• **Directions for this task**:
After reading the entries below, copy word for word the lines from the first through the line containing "R58), the label", and stop there.

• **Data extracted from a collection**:
^^^^
-- ==== Sys2Proof/Machine/Slot.lean ====
section
/-! DEFINITION. The instruction record the engine's instruction store holds (30_encoding.md R57,
R58), the label table, the opcode tokens' names and the operand kinds, and the named errors of the
assembler (60_exceptions.md R109) and of a step (R110). -/

namespace Sys2Proof

/-- A string of program text (a line, a token, a name), as the list of its characters. -/
abbrev Token := List Char

/-- The register class of a name or of a resolved base (R58, R69). -/
inductive RegClass where
  | X
  | V
deriving DecidableEq, Repr

/-- The index of a register of either class, `0..31` (R58, R68). -/
abbrev RegIndex := Fin 32

/-- An operand of a slot (R58). -/
inductive Operand where
  /-- `Imm(n)`, a natural number of any size -/
  | imm (n : Nat)
  /-- `Ident(s)`, an unresolved name -/
  | ident (s : Token)
  /-- `Reg(c, i)`, the base of a memory operand, resolved by the assembler -/
  | reg (c : RegClass) (i : RegIndex)
deriving DecidableEq, Repr

/-- One entry of the instruction stream (R58). -/
structure Slot where
  /-- the 1-based source line -/
  line : Nat
  /-- the opcode token, exactly as written -/
  opcode : Token
  operands : List Operand
deriving DecidableEq, Repr

/-- The label table: names bound to instruction indices, in the order of their definitions
(10_state.md R33, 30_encoding.md R62). -/
abbrev LabelTable := List (Token × Nat)

/-- What the assembler returns: the instruction stream and the label table (R70). -/
structure Program where
  slots : List Slot
  labels : LabelTable
deriving DecidableEq, Repr

/-- The 19 opcodes of R71. -/
inductive Opcode where
  | addi | add | sub | mul
  | j | beq
  | vconfig | vsetvl
  | vlw | vsw
  | vmvXS | vmvSX | vmvVX | vmvVV
  | vaddVV | vmulVX | vslideupVX | vslidedownVX | vindexmv
deriving DecidableEq, Repr

/-- The operand kinds of a shape (R72): scalar register, vector register, immediate, label. -/
inductive Kind where
  | X | V | I | L
deriving DecidableEq, Repr

/-- The three parse errors (R67, R109). -/
inductive ParseErrorKind where
  | malformedLabel
  | duplicateLabel
  | invalidRegister
deriving DecidableEq, Repr

/-- A parse error with the 1-based source line it is reported with (R67, R109). -/
structure ParseError where
  kind : ParseErrorKind
  line : Nat
deriving DecidableEq, Repr

/-- The register construct an `UnknownRegister` names: a token, or a base the assembler resolved
to the wrong class (R73). -/
inductive RegRef where
  | name (s : Token)
  | resolved (c : RegClass) (i : RegIndex)
deriving DecidableEq, Repr

/-- A fault code with the info it records (R110). -/
inductive FaultCause where
  /-- code 1, raised by decode: the opcode token (R111) -/
  | unknownOpcode (token : Token)
  /-- code 2, raised by decode: the operand count, or the index of the bad operand (R112) -/
  | badOperands (n : Nat)
  /-- code 3, raised by decode: the operand index and the register construct (R113) -/
  | unknownRegister (j : Nat) (what : RegRef)
  /-- code 4, raised by decode of `j` and `beq`: the label name (R114) -/
  | unknownLabel (name : Token)
  /-- code 5, raised by `vsetvl`: the negative request (R115) -/
  | vlNegative (request : Int)
  /-- code 6, raised by `vslideup.vx` and `vslidedown.vx`: the shift (R116) -/
  | slideOutOfRange (shift : Int)
  /-- code 7, raised by `vlw` and `vsw`: the first out-of-range lane address (R117) -/
  | memOutOfRange (address : Int)
  /-- code 8, raised by `vindexmv`: the lane and its index (R118) -/
  | vIndexOutOfRange (lane : Nat) (index : Int)
deriving DecidableEq, Repr

end Sys2Proof
end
^^^^
• **Output of the task**:
-- ==== Sys2Proof/Machine/Slot.lean ====
section
/-! DEFINITION. The instruction record the engine's instruction store holds (30_encoding.md R57,
R58), the label table, the opcode tokens' names and the operand kinds, and the named errors of the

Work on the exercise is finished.